Work instruction: Set down, character for character, everything in the records below from the line holding "(∃ s t : State, ((s.r.featFixed" down to the line holding "def ctRegs (q", and no other line.

Material for this exercise:
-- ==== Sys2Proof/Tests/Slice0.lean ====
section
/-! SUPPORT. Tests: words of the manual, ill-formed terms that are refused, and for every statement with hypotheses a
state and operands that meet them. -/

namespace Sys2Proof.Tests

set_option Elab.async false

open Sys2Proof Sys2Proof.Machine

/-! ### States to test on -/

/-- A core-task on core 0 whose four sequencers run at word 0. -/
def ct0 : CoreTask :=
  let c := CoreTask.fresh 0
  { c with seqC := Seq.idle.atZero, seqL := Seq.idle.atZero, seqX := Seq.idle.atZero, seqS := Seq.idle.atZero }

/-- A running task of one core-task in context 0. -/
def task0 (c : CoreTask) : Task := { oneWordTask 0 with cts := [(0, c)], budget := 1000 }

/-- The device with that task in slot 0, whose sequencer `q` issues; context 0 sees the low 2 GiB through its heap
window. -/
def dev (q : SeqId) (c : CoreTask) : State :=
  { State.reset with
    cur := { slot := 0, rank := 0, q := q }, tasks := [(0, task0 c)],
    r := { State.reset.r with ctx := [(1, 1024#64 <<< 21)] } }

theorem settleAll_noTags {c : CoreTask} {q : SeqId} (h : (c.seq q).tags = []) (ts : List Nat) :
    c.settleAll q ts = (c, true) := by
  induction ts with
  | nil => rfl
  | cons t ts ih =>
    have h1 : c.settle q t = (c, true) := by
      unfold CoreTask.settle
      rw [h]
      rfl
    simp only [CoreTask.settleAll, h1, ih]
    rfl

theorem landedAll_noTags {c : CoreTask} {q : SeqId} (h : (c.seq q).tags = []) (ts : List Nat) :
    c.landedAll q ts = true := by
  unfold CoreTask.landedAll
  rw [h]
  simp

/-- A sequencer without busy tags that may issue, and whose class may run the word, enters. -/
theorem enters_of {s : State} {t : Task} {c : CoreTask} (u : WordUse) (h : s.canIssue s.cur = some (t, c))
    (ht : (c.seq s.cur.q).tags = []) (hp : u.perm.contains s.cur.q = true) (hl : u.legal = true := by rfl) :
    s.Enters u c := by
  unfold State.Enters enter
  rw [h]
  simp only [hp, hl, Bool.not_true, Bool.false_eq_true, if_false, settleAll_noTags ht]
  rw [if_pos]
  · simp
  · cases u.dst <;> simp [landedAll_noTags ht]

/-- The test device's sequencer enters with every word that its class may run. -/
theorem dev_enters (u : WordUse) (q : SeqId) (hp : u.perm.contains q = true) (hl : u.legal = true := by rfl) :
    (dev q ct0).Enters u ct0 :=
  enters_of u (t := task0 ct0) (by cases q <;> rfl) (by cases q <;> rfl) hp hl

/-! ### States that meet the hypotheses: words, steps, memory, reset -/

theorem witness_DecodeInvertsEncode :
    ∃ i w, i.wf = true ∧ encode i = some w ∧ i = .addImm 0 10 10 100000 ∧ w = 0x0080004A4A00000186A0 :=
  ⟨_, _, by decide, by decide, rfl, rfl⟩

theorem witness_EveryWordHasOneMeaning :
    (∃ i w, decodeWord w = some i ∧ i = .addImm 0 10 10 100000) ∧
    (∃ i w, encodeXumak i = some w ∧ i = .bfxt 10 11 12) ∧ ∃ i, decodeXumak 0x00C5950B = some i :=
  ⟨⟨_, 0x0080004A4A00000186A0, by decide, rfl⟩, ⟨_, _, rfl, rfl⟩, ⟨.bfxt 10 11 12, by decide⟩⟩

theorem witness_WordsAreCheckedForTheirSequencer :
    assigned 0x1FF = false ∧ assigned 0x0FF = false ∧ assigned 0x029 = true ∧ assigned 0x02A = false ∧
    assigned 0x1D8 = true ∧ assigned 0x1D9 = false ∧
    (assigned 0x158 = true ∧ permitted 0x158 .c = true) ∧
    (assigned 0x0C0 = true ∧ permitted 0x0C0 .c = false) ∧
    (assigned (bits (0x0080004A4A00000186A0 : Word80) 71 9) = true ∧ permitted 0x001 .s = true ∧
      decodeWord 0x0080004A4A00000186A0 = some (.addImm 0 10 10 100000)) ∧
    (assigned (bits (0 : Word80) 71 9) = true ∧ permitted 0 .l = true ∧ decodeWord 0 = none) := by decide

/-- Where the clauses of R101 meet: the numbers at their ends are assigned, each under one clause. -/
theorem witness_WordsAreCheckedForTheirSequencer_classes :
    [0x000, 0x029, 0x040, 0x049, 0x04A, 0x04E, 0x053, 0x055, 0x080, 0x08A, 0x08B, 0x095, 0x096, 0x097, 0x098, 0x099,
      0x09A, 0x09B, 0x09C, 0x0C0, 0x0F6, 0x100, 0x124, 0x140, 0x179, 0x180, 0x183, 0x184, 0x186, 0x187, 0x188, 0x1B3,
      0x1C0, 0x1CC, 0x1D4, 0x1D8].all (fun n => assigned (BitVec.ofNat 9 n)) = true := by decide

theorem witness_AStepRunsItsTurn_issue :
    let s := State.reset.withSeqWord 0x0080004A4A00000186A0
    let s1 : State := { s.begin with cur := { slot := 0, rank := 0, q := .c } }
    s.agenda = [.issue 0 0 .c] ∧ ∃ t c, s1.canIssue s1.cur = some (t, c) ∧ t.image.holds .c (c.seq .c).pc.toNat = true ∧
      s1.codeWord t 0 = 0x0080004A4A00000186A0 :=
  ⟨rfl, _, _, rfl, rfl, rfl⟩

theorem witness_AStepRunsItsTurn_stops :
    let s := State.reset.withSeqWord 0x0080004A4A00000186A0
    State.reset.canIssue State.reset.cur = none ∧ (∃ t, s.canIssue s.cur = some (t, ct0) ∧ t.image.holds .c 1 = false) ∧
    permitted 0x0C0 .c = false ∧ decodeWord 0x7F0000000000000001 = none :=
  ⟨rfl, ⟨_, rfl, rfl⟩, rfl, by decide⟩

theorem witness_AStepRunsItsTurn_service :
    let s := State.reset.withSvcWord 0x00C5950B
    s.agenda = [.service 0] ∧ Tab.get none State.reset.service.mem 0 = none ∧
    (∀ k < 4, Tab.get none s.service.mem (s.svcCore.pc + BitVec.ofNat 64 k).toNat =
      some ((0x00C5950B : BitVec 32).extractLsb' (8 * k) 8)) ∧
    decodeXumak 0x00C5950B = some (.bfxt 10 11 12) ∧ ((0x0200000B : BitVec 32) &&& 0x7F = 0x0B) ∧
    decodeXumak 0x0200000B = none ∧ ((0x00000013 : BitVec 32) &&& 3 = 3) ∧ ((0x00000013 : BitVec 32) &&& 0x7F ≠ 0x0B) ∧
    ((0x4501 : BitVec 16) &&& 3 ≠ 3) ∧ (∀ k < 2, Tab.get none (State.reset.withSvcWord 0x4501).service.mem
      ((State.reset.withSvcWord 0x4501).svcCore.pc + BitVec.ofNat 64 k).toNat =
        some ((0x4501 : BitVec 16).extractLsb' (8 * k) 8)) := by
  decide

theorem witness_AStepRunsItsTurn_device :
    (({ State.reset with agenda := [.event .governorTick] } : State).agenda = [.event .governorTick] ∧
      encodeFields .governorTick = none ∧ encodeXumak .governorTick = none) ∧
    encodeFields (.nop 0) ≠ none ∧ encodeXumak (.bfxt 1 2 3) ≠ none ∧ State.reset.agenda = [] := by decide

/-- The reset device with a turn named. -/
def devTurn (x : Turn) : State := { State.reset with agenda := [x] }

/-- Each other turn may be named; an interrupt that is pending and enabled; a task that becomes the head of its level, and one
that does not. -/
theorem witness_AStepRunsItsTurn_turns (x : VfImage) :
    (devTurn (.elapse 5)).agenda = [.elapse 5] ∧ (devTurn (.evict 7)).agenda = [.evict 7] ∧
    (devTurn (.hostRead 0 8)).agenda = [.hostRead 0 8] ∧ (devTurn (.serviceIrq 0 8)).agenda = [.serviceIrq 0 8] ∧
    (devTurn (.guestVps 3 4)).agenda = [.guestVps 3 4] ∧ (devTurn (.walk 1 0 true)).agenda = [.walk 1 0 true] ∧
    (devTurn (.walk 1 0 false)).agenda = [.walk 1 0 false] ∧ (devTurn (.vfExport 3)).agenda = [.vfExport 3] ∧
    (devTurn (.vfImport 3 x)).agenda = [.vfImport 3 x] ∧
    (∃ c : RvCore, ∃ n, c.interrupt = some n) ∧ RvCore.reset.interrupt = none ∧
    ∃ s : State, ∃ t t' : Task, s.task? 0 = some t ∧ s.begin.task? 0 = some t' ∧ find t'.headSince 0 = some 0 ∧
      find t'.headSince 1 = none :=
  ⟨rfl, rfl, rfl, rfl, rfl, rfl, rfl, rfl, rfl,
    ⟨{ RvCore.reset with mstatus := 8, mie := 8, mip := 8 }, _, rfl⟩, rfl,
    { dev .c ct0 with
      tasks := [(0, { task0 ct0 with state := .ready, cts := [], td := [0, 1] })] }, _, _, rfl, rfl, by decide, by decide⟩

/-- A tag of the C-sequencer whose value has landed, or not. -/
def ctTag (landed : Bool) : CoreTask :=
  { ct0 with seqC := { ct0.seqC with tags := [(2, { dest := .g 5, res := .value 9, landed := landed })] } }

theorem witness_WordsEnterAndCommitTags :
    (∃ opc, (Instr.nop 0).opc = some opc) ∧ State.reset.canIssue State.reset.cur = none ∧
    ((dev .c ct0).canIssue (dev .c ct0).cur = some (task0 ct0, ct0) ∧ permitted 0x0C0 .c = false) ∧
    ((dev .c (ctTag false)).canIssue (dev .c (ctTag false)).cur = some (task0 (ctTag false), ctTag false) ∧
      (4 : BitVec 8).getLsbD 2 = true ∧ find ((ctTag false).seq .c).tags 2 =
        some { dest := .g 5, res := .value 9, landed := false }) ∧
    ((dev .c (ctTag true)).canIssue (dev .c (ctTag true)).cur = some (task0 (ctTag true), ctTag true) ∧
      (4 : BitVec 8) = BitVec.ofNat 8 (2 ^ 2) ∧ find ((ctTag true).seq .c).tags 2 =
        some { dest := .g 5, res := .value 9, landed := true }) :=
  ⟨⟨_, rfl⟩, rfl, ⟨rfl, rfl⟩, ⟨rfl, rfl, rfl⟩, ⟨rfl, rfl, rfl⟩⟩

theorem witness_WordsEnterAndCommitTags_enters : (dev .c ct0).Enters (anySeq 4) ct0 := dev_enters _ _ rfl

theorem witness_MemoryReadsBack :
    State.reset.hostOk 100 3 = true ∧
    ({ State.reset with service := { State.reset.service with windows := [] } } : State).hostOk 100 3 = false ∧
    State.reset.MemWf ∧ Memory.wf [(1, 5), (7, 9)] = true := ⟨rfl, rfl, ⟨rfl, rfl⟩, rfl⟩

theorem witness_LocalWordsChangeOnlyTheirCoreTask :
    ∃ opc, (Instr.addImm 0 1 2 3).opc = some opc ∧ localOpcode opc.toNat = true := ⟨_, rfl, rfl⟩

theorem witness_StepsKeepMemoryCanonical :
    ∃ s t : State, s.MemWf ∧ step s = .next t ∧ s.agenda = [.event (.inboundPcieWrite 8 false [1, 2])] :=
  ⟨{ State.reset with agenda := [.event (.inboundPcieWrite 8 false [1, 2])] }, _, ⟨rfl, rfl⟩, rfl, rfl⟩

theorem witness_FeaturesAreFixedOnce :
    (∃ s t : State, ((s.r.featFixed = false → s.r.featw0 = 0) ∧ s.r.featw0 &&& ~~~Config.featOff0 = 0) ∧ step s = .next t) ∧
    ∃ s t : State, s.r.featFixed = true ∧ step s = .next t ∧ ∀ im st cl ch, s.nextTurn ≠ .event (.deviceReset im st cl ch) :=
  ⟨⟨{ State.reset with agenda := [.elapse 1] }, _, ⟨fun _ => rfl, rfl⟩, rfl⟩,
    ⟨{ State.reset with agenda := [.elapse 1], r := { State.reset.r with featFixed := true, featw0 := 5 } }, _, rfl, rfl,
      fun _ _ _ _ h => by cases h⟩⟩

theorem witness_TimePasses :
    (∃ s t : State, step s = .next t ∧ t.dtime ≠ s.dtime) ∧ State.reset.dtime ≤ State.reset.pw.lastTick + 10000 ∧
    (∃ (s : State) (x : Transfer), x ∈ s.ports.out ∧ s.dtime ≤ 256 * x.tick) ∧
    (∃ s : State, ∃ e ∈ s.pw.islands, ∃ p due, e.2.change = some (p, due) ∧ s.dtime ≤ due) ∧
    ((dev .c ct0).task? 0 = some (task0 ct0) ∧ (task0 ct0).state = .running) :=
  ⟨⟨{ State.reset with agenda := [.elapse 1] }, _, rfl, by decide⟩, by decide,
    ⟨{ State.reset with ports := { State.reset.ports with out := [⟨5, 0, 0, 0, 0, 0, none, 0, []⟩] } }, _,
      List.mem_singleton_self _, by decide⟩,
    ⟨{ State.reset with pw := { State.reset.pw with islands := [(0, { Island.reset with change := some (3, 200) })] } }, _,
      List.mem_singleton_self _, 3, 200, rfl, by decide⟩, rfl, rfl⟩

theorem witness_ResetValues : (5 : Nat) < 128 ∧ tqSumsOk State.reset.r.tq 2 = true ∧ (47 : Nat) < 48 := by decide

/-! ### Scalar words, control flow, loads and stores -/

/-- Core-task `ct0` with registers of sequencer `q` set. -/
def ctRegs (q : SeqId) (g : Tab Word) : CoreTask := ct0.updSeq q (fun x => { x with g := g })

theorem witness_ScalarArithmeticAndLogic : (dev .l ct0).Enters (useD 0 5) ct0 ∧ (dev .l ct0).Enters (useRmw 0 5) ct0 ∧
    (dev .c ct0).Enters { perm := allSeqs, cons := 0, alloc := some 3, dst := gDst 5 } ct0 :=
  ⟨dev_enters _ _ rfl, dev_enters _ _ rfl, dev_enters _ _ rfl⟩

Result of the task:
    (∃ s t : State, ((s.r.featFixed = false → s.r.featw0 = 0) ∧ s.r.featw0 &&& ~~~Config.featOff0 = 0) ∧ step s = .next t) ∧
    ∃ s t : State, s.r.featFixed = true ∧ step s = .next t ∧ ∀ im st cl ch, s.nextTurn ≠ .event (.deviceReset im st cl ch) :=
  ⟨⟨{ State.reset with agenda := [.elapse 1] }, _, ⟨fun _ => rfl, rfl⟩, rfl⟩,
    ⟨{ State.reset with agenda := [.elapse 1], r := { State.reset.r with featFixed := true, featw0 := 5 } }, _, rfl, rfl,
      fun _ _ _ _ h => by cases h⟩⟩

theorem witness_TimePasses :
    (∃ s t : State, step s = .next t ∧ t.dtime ≠ s.dtime) ∧ State.reset.dtime ≤ State.reset.pw.lastTick + 10000 ∧
    (∃ (s : State) (x : Transfer), x ∈ s.ports.out ∧ s.dtime ≤ 256 * x.tick) ∧
    (∃ s : State, ∃ e ∈ s.pw.islands, ∃ p due, e.2.change = some (p, due) ∧ s.dtime ≤ due) ∧
    ((dev .c ct0).task? 0 = some (task0 ct0) ∧ (task0 ct0).state = .running) :=
  ⟨⟨{ State.reset with agenda := [.elapse 1] }, _, rfl, by decide⟩, by decide,
    ⟨{ State.reset with ports := { State.reset.ports with out := [⟨5, 0, 0, 0, 0, 0, none, 0, []⟩] } }, _,
      List.mem_singleton_self _, by decide⟩,
    ⟨{ State.reset with pw := { State.reset.pw with islands := [(0, { Island.reset with change := some (3, 200) })] } }, _,
      List.mem_singleton_self _, 3, 200, rfl, by decide⟩, rfl, rfl⟩

theorem witness_ResetValues : (5 : Nat) < 128 ∧ tqSumsOk State.reset.r.tq 2 = true ∧ (47 : Nat) < 48 := by decide

/-! ### Scalar words, control flow, loads and stores -/

/-- Core-task `ct0` with registers of sequencer `q` set. -/
def ctRegs (q : SeqId) (g : Tab Word) : CoreTask := ct0.updSeq q (fun x => { x with g := g })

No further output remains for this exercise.